(Stored items)
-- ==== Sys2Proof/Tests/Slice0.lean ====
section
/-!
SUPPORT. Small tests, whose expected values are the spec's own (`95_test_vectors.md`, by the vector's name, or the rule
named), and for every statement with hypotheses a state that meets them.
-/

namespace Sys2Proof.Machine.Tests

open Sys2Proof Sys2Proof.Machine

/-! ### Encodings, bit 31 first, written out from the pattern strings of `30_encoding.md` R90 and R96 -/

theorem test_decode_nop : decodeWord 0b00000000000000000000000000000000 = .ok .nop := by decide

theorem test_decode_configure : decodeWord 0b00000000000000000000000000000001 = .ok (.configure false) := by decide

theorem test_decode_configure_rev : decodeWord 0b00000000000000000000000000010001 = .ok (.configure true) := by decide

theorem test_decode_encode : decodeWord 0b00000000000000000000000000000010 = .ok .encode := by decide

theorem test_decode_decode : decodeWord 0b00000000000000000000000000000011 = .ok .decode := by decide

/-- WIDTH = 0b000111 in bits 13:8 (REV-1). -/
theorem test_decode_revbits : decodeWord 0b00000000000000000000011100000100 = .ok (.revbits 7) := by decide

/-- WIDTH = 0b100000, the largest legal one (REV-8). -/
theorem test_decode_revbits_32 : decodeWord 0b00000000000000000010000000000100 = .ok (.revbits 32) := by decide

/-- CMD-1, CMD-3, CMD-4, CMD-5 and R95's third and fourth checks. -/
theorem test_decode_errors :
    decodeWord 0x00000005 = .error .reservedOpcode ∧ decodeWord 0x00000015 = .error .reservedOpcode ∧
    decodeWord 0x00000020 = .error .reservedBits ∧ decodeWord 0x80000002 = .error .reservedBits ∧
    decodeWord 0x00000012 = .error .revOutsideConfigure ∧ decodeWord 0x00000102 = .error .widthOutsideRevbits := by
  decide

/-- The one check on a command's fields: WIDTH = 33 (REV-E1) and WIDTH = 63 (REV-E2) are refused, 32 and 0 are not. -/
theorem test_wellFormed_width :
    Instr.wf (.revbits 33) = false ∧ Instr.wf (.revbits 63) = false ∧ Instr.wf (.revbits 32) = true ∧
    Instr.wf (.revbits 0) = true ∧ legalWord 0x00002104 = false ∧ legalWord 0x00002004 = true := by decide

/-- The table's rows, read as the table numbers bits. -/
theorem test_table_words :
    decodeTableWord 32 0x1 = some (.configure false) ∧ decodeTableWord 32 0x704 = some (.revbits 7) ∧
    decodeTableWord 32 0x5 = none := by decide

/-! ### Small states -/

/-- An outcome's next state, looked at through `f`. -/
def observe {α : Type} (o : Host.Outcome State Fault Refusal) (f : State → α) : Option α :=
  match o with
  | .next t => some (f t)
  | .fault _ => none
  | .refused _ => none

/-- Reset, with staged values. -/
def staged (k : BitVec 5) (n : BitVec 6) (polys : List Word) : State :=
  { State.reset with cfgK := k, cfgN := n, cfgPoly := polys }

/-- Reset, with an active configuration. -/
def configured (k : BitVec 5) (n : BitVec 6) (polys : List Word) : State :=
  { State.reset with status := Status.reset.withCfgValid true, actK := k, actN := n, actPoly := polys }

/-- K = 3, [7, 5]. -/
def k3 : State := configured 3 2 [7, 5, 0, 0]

Assignment =>
Would you show every line in the data above that contains the string "Instr"?

Solution for this problem =>
    Instr.wf (.revbits 33) = false ∧ Instr.wf (.revbits 63) = false ∧ Instr.wf (.revbits 32) = true ∧
    Instr.wf (.revbits 0) = true ∧ legalWord 0x00002104 = false ∧ legalWord 0x00002004 = true := by decide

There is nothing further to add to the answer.